» **What you should do**
From the entries below, return only the lines starting at the one that contains "d.regs with cur" and ending at the one that contains "shadowed field. -/", exactly as they stand.

(Data items)
-- ==== Sys2Proof/Machine/Ops.lean ====
section
/-!
DEFINITION. The named operations over State: registers and fields, errors, events and vectors, free values, DRAM.
-/
namespace Sys2Proof.Machine

/-! ### Pages and reset values -/

/-- The page that holds a BAR0 address (19 R505): its row and its instance. -/
def pageOf (addr : Nat) : Option (PgInfo × Nat) :=
  (pageIndex.find? (fun p => decide (p.base ≤ addr ∧ addr < p.base + 0x1000 * p.count))).map
    (fun p => (p, (addr - p.base) / 0x1000))

/-- The base of the page that holds an address. -/
def pageBase (addr : Nat) : Nat := addr / 0x1000 * 0x1000

/-- The bases of all register pages (19 R505). -/
def pageBases : List Nat := pageIndex.flatMap (fun p => (List.range p.count).map (fun i => p.base + 0x1000 * i))

/-- Whether a row of a field table covers the word at page offset `off`. -/
def RegRow.covers (r : RegRow) (off : Nat) : Bool :=
  decide (r.off ≤ off) &&
    (let d := off - r.off
     let b := if r.n1 ≤ 1 then 0 else d / r.s1
     let e := d - b * (if r.n1 ≤ 1 then 0 else r.s1)
     if r.n2 ≤ 1 then decide (b < r.n1 ∧ e = 0) else decide (b < r.n1 ∧ e % r.s2 = 0 ∧ e / r.s2 < r.n2))

/-- The rows of the word at offset `off` of a page: the header's below 0x040, the block's from there. -/
def rowsAt (pg : Pg) (off : Nat) : List RegRow :=
  (if decide (off < 0x40) && pg != .sc then RegTable.hdrRows else pg.rows).filter (fun r => r.covers off)

/-- Reset values that depend on the instance or the grade: servo and power-loop maps (04 R155, R156; 07 R254, R255), IP_MAP
(08 R280), the temperature thresholds of KM4816-C (16 R471), the channel parameters (18 R497). -/
def instReset (pg : Pg) (n off : Nat) : Option Nat :=
  match pg with
  | .loop =>
    if 0x80 ≤ off ∧ (off - 0x80) % 0xF8 = 4 then
      let s := 16 * n + (off - 0x80) / 0xF8
      some (if s < 144 then 2 ^ 31 + s % 3 * 256 + s / 3 else 0)
    else none
  | .ploop =>
    if 0x80 ≤ off ∧ (off - 0x80) % 0x118 = 4 then
      let s := 14 * n + (off - 0x80) / 0x118
      some (if s < 48 then 2 ^ 31 + s else s)
    else none
  | .hd => if off = 0x1B8 then some (3 * n + (3 * n + 1) * 256 + (3 * n + 2) * 65536) else if off = 0x35C then some n else none
  | .ip => if off = 0x44 then some (if n < 6 then 2 ^ 31 + n else n) else none
  | _ => none

/-- The header word of a page at reset (02 R52, 19 R505, R506). -/
def hdrReset (p : PgInfo) (n off : Nat) : Nat :=
  match off with
  | 0x0 => p.type * 65536 + n * 256 + 1
  | 0x4 => b2n p.shd * 2 ^ 31 + b2n p.lc * 2 ^ 30
  | 0x8 => b2n p.en
  | _ => 0

/-- The reset value of the register at a BAR0 address, built from its rows. -/
def resetNat (addr : Nat) : Nat :=
  if 0x3F00000 ≤ addr ∧ addr < 0x3F10000 then
    (rowsAt .sc (addr - 0x3F00000)).foldl (fun v r => v + place r.reset r.hi r.lo) 0
  else match pageOf addr with
    | none => 0
    | some (p, n) =>
      let off := addr % 0x1000
      if off < 0x40 then hdrReset p n off
      else match instReset p.pg n off with
        | some v => v
        | none => (rowsAt p.pg off).foldl (fun v r => v + place r.reset r.hi r.lo) 0

/-- The reset value of the register at a BAR0 address as a word. -/
def resetWord (addr : Nat) : Word := BitVec.ofNat 32 (resetNat addr)

/-! ### Registers and fields -/

/-- The register at a BAR0 address: last value written or set by hardware. -/
def Dev.reg (d : Dev) (a : Nat) : Word := Tab.get resetWord d.regs.cur a
/-- The register's RWS fields as they are in force (00 R12). -/
def Dev.liveReg (d : Dev) (a : Nat) : Word := Tab.get resetWord d.regs.live a
/-- Set a whole register. -/
def Dev.setReg (d : Dev) (a : Nat) (v : Word) : Dev :=
  { d with regs := { d.regs with cur := Tab.put resetWord d.regs.cur a v } }
/-- Set the word in force. -/
def Dev.setLive (d : Dev) (a : Nat) (v : Word) : Dev :=
  { d with regs := { d.regs with live := Tab.put resetWord d.regs.live a v } }

/-- The mask of bits `hi` to `lo`. -/
def maskBits (hi lo : Nat) : Nat := (2 ^ (hi + 1 - lo) - 1) * 2 ^ lo
/-- A word with bits `hi` to `lo` replaced. -/
def Word.putBits (w : Word) (hi lo v : Nat) : Word :=
  (w &&& ~~~(BitVec.ofNat 32 (maskBits hi lo))) ||| BitVec.ofNat 32 (place v hi lo)
/-- The bits under `mask` of `old` replaced by those of `v`. -/
def Word.mix (old mask v : Word) : Word := (old &&& ~~~mask) ||| (v &&& mask)

/-- Read a field: the value last written, or set by hardware. -/
def Dev.g (d : Dev) (f : Fld) : Nat := bits (d.reg f.addr).toNat f.hi f.lo
/-- Set a field. -/
def Dev.p (d : Dev) (f : Fld) (v : Nat) : Dev := d.setReg f.addr (Word.putBits (d.reg f.addr) f.hi f.lo v)
/-- Read the value in force of a shadowed field. -/
def Dev.v (d : Dev) (f : Fld) : Nat := bits (d.liveReg f.addr).toNat f.hi f.lo
/-- Read a field as signed. -/
def Dev.gi (d : Dev) (f : Fld) : Int := sx (f.hi + 1 - f.lo) (d.g f)
/-- Read the value in force as signed. -/
def Dev.vi (d : Dev) (f : Fld) : Int := sx (f.hi + 1 - f.lo) (d.v f)
/-- Set a signed field. -/
def Dev.pi (d : Dev) (f : Fld) (i : Int) : Dev := d.p f (ux (f.hi + 1 - f.lo) i)
/-- Is a field not zero. -/
def Dev.on (d : Dev) (f : Fld) : Bool := d.g f != 0
/-- The width of a field. -/
def Fld.width (f : Fld) : Nat := f.hi + 1 - f.lo
/-- Add to a counter that saturates at the limit of its field (00 R16). -/
def Dev.bump (d : Dev) (f : Fld) (k : Nat := 1) : Dev := d.p f (satU f.width (d.g f + k))
/-- A state handed on to a function. -/
def Dev.pipe (d : Dev) (f : Dev → Dev) : Dev := f d
/-- Add to a counter that wraps. -/
def Dev.bumpW (d : Dev) (f : Fld) (k : Nat := 1) : Dev := d.p f ((d.g f + k) % 2 ^ f.width)
/-- A 64-bit value held as a low and a high field. -/
def Dev.g2 (d : Dev) (lo hi : Fld) : Nat := d.g lo + d.g hi * 2 ^ 32
/-- Set a 64-bit value held as a low and a high field. -/
def Dev.p2 (d : Dev) (lo hi : Fld) (v : Nat) : Dev := (d.p lo (v % 2 ^ 32)).p hi (v / 2 ^ 32 % 2 ^ 32)

/-- A doubleword with the half that byte offset `a` names replaced. -/
def putHalf (w : DWord) (a : Nat) (v : Word) : Nat :=
  if a / 4 % 2 = 0 then w.toNat / 2 ^ 32 * 2 ^ 32 + v.toNat else v.toNat * 2 ^ 32 + w.toNat % 2 ^ 32

/-- A field of a plain word, for values that a command carries. -/
def Word.f (w : Word) (hi lo : Nat) : Nat := bits w.toNat hi lo

/-! ### Free values -/

/-- The next free value and the counter's advance (log 12). -/
def Dev.draw (d : Dev) : Nat × Dev := (Config.freeNat d.freeCtr, { d with freeCtr := d.freeCtr + 1 })

/-! ### Time -/

/-- CLK_RT cycles since POR. -/
def Dev.now (d : Dev) : Nat := d.time.frame * 1250 + d.time.cycle
/-- The frames in a time given in milliseconds (400 frames of 2.5 µs; log 14). -/
def msFrames (ms : Nat) : Nat := 400 * ms

/-- How many CLK_RT cycles back the CLK_MGMT cycle of a host write may reach: 2.5 ns, at the throttle floor 10 ns, and no phase relation (01 R30). -/
def Dev.mgmtReach (d : Dev) : Nat := if d.g F.hk_THERM_STAT_THR_LEVEL = 0 then 2 else 5
/-- The hardware sets bits of a W1C register: they are remembered for as long as a CLK_MGMT cycle may last (00 R14). -/
def Dev.markFresh (d : Dev) (a : Nat) (b : Word) : Dev :=
  { d with regs := { d.regs with fresh := d.regs.fresh.filter (fun e => decide (d.now ≤ e.1 + 5)) ++ [(d.now, a, b)] } }
/-- The bits of a register that the hardware has set in what may be the present CLK_MGMT cycle (00 R14). -/
def Dev.freshBits (d : Dev) (a : Nat) : Word :=
  (d.regs.fresh.filter (fun e => e.2.1 == a && decide (d.now ≤ e.1 + d.mgmtReach))).foldl (fun w e => w ||| e.2.2) 0
/-- The hardware sets a W1C field. -/
def Dev.flag (d : Dev) (f : Fld) (v : Nat := 1) : Dev := (d.p f v).markFresh f.addr (BitVec.ofNat 32 (place v f.hi f.lo))
/-- Of the bits under `c` that a host writes 1 to, those that the hardware may have set in the same CLK_MGMT cycle: a free part of them stays set, since
the phases of the clocks have no relation (00 R14; log 71). -/
def Dev.keptBits (d : Dev) (a : Nat) (c : Word) : Word × Dev :=
  let f := d.freshBits a &&& c
  if f = 0 then (0, d) else let (r, d) := d.draw; (f &&& BitVec.ofNat 32 r, d)

/-! ### Device state -/

/-- SYS_STATE codes (02 R69). -/
inductive Sys where
  | por | rom | waitImage | verify | calLoad | idle | armed | running | faultLatched
  deriving DecidableEq, Repr
/-- The code of a state. -/
def Sys.code : Sys → Nat
  | .por => 0 | .rom => 1 | .waitImage => 2 | .verify => 3 | .calLoad => 4 | .idle => 5 | .armed => 6 | .running => 7
  | .faultLatched => 8
/-- SYS_STATE.STATE. -/
def Dev.st (d : Dev) : Nat := d.g F.sys_SYS_STATE_STATE
/-- Is the device in this state. -/
def Dev.isSt (d : Dev) (x : Sys) : Bool := d.st == x.code
/-- ARMED or RUNNING. -/
def Dev.armedOrRunning (d : Dev) : Bool := d.isSt .armed || d.isSt .running

/-! ### Errors, events and vectors -/

/-- Record an error on a page (02 R55): the first code since the last ERR_CLR is kept, COUNT counts every one. -/
def Dev.err (d : Dev) (page code detail addr : Nat) : Dev :=
  let d := if d.g (F.hdr_ERR_INFO_CODE page) = 0 then
      ((d.p (F.hdr_ERR_INFO_CODE page) code).p (F.hdr_ERR_INFO_DETAIL page) detail).p (F.hdr_ERR_ADDR_ADDR page) addr
    else d
  d.bump (F.hdr_ERR_INFO_COUNT page)

/-- Record a common error for a refused write of the register at `addr` (02 R55). -/
def Dev.errAt (d : Dev) (code addr : Nat) : Dev := d.err (pageBase addr) code (addr % 0x1000) addr

/-- The page requests its vector (02 R59). -/
def Dev.requests (d : Dev) (page : Nat) : Bool :=
  d.on (F.hdr_EVT_ROUTE_ROUTE_EN page) && ((d.reg (page + 0x10) &&& d.reg (page + 0x14)) != 0)

/-- The SC-12 window asserts vector 0 (18 R495). -/
def Dev.scAsserts (d : Dev) : Bool :=
  d.g F.sys_SYS_STATE_MODE == 2 && ((d.g F.sc_SC_DONE &&& d.g F.sc_SC_IRQ_EN_DONE) != 0 || (d.on F.sc_SC_ERR_CODE && d.on F.sc_SC_IRQ_EN_ERR))

/-- A vector is asserted while any page routed to it requests (02 R59), or the SC-12 window asserts it. -/
def Dev.asserted (d : Dev) (v : Nat) : Bool :=
  (v == 0 && d.scAsserts) || pageBases.any (fun p => decide (d.g (F.hdr_EVT_ROUTE_VECTOR p) = v) && d.requests p)

/-- PEND_LO or PEND_HI as the register of a vector's assertion (02 R61). -/
def pendFld (v : Nat) : Fld := if v < 32 then ⟨0x2040, v, v⟩ else ⟨0x2044, v - 32, v - 32⟩

/-- Message on a vector, unmasked and out of its holdoff (02 R60, R61): sent, and the next interval begins, as long as HOLDOFF is now: one rewritten
later leaves it (log 73). -/
def Dev.sendMsg (d : Dev) (v : Nat) : Dev :=
  let h : Holdoff := ⟨d.now + 500 * d.g (F.irq_HOLDOFF v), false⟩
  { d with pcie := { d.pcie with sent := v :: d.pcie.sent, hold := Tab.set {} d.pcie.hold v h } }

/-- Vector Control mask of the MSI-X table entry (02 R44); the entries leave reset masked, as PCI Express specifies. PRESUMED. -/
def Dev.vecMasked (d : Dev) (v : Nat) : Bool :=
  d.pcie.fnMask || (Tab.get (fun k => if k % 4 = 3 then 1 else 0) d.pcie.msix (4 * v + 3)).getLsbD 0

/-- A message falls due on a vector (02 R49, R60, R61). -/
def Dev.msgDue (d : Dev) (v : Nat) : Dev :=
  if !d.pcie.msixEn || !d.on F.pcie_LINK_STAT_UP then d
  else if d.vecMasked v then { d with pcie := { d.pcie with pba := if v ∈ d.pcie.pba then d.pcie.pba else v :: d.pcie.pba } }
  else
    let h := Tab.at {} d.pcie.hold v
    if d.now < h.until_ then { d with pcie := { d.pcie with hold := Tab.set {} d.pcie.hold v { h with deferred := true } } }
    else d.sendMsg v

/-- Bring the assertion of a vector up to date; a vector that becomes asserted sends its message, and with `again` one that is
still asserted sends it again (02 R60). When it deasserts, its pending bit is cleared, as PCI Express states of a masked vector whose cause is
satisfied. -/
def Dev.vecSync (d : Dev) (v : Nat) (again : Bool) : Dev :=
  let was := d.on (pendFld v)
  let now_ := d.asserted v
  let d := d.p (pendFld v) (b2n now_)
  if now_ then when (again || !was) (fun d => d.msgDue v) d
  else { d with pcie := { d.pcie with pba := d.pcie.pba.filter (· != v) } }

/-- Is a page part of the real-time plane (02 R33, 15 R442). -/
def rtPage (page : Nat) : Bool :=
  match pageOf page with
  | some (p, _) => p.pg ∈ [.unit, .time, .seq, .hd, .loop, .ploop, .ibex, .fire, .ax, .bp]
  | none => false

» **Result of this task**
  { d with regs := { d.regs with cur := Tab.put resetWord d.regs.cur a v } }
/-- Set the word in force. -/
def Dev.setLive (d : Dev) (a : Nat) (v : Word) : Dev :=
  { d with regs := { d.regs with live := Tab.put resetWord d.regs.live a v } }

/-- The mask of bits `hi` to `lo`. -/
def maskBits (hi lo : Nat) : Nat := (2 ^ (hi + 1 - lo) - 1) * 2 ^ lo
/-- A word with bits `hi` to `lo` replaced. -/
def Word.putBits (w : Word) (hi lo v : Nat) : Word :=
  (w &&& ~~~(BitVec.ofNat 32 (maskBits hi lo))) ||| BitVec.ofNat 32 (place v hi lo)
/-- The bits under `mask` of `old` replaced by those of `v`. -/
def Word.mix (old mask v : Word) : Word := (old &&& ~~~mask) ||| (v &&& mask)

/-- Read a field: the value last written, or set by hardware. -/
def Dev.g (d : Dev) (f : Fld) : Nat := bits (d.reg f.addr).toNat f.hi f.lo
/-- Set a field. -/
def Dev.p (d : Dev) (f : Fld) (v : Nat) : Dev := d.setReg f.addr (Word.putBits (d.reg f.addr) f.hi f.lo v)
/-- Read the value in force of a shadowed field. -/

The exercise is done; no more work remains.